With direct mail – both addressed and unaddressed – now representing half of all the 54 million daily postal deliveries, even the Local Government Association has branded the medium a menace.
Meanwhile long-term critic the Daily Mail – which is a major user of direct marketing – bemoaned: “An avalanche of junk mail: Nearly half daily postbag is now direct marketing… and the Royal Mail wants us to get even more!”
Consumer Focus chief Robert Hammond, however, pointed out the stark reality which many critics fail to recognise. He said: “Some consumers may find it frustrating that almost half of mail received now is direct marketing and that this will be contributing to higher profits.
“However, the hard fact is that without this revenue stream for Royal Mail and the associated profits, customers could in fact face paying more for their stamps.”
There has actually been a dramatic fall in the number of letters delivered by Royal Mail, but the total number of parcels sent rose 5.6% year on year to 491 million, while parcel revenues jumped 13%.

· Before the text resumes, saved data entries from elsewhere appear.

-- ==== Sys2Proof/Machine/Random.lean ====
section
/-! DEFINITION. The counter-based generator and its draws (10 R393-R397). -/

namespace Sys2Proof.Machine

/-- The four words of a generator state. -/
structure Words4 where
  x0 : Nat
  x1 : Nat
  x2 : Nat
  x3 : Nat
  deriving DecidableEq, Repr

/-- One round (10 R393). -/
def philoxRound (c : Words4) (k0 k1 : Nat) : Words4 :=
  let p0 := 0xD2511F53 * c.x0
  let p1 := 0xCD9E8D57 * c.x2
  { x0 := (p1 / 2 ^ 32) ^^^ c.x1 ^^^ k0
    x1 := p1 % 2 ^ 32
    x2 := (p0 / 2 ^ 32) ^^^ c.x3 ^^^ k1
    x3 := p0 % 2 ^ 32 }

/-- `n` rounds, the key bumped between rounds (10 R393). -/
def philoxRounds : Nat → Words4 → Nat → Nat → Words4
  | 0, c, _, _ => c
  | n + 1, c, k0, k1 => philoxRounds n (philoxRound c k0 k1) ((k0 + 0x9E3779B9) % 2 ^ 32) ((k1 + 0xBB67AE85) % 2 ^ 32)

/-- Philox4x32-10 (10 R393). -/
def philox (c : Words4) (k0 k1 : Nat) : Words4 := philoxRounds 10 c k0 k1

/-- The 128-bit output of block BLOCK under a seed and stream (10 R394, R395). -/
def randBlock (seed stream block : Nat) : Nat :=
  let c := stream * 2 ^ 32 + block
  let x := philox ⟨c % 2 ^ 32, c / 2 ^ 32 % 2 ^ 32, c / 2 ^ 64 % 2 ^ 32, c / 2 ^ 96 % 2 ^ 32⟩ (seed % 2 ^ 32) (seed / 2 ^ 32 % 2 ^ 32)
  x.x0 + x.x1 * 2 ^ 32 + x.x2 * 2 ^ 64 + x.x3 * 2 ^ 96

/-- The draw of width `w` for element index `i` (10 R395). -/
def randDraw (seed stream w i : Nat) : Nat := randBlock seed stream (i * w / 128) / 2 ^ (i % (128 / w) * w) % 2 ^ w

/-- Element index of (p, r, c) (10 R396). -/
def elemIndex (lrows lcols rowBase colBase p r c : Nat) : Nat := ((p * lrows) + r + rowBase) * lcols + (c + colBase)

end Sys2Proof.Machine
end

The increase in profits is no surprise, following widely reported predictions that Royal Mail’s turnaround was paying dividends, but few foresaw the extent of the recovery.
The Government is now likely to press ahead with privatisation plans. Business minister Michael Fallon said: “Parliament decided, via the Postal Services Act 2011, to inject private capital into the company in order to secure the future of the universal postal service. The structure and timing remain open, but Government is committed to doing that to ensure the ongoing viability of the company.”
Responding to criticism by the Daily Mail – and other sections of the press – DMA executive director Chris Combemale commented: “We see Royal Mail’s belief in advertising mail is a great growth opportunity. However, the industry must continue to improve its creative approach and use of data to ensure that direct mail remains relevant and of interest to consumers. Poor consumer insight leads to junk mail, which is bad for business. Cutting out unnecessary direct mail marketing will help to not only change consumer perceptions but also improve companies’ return on investment.”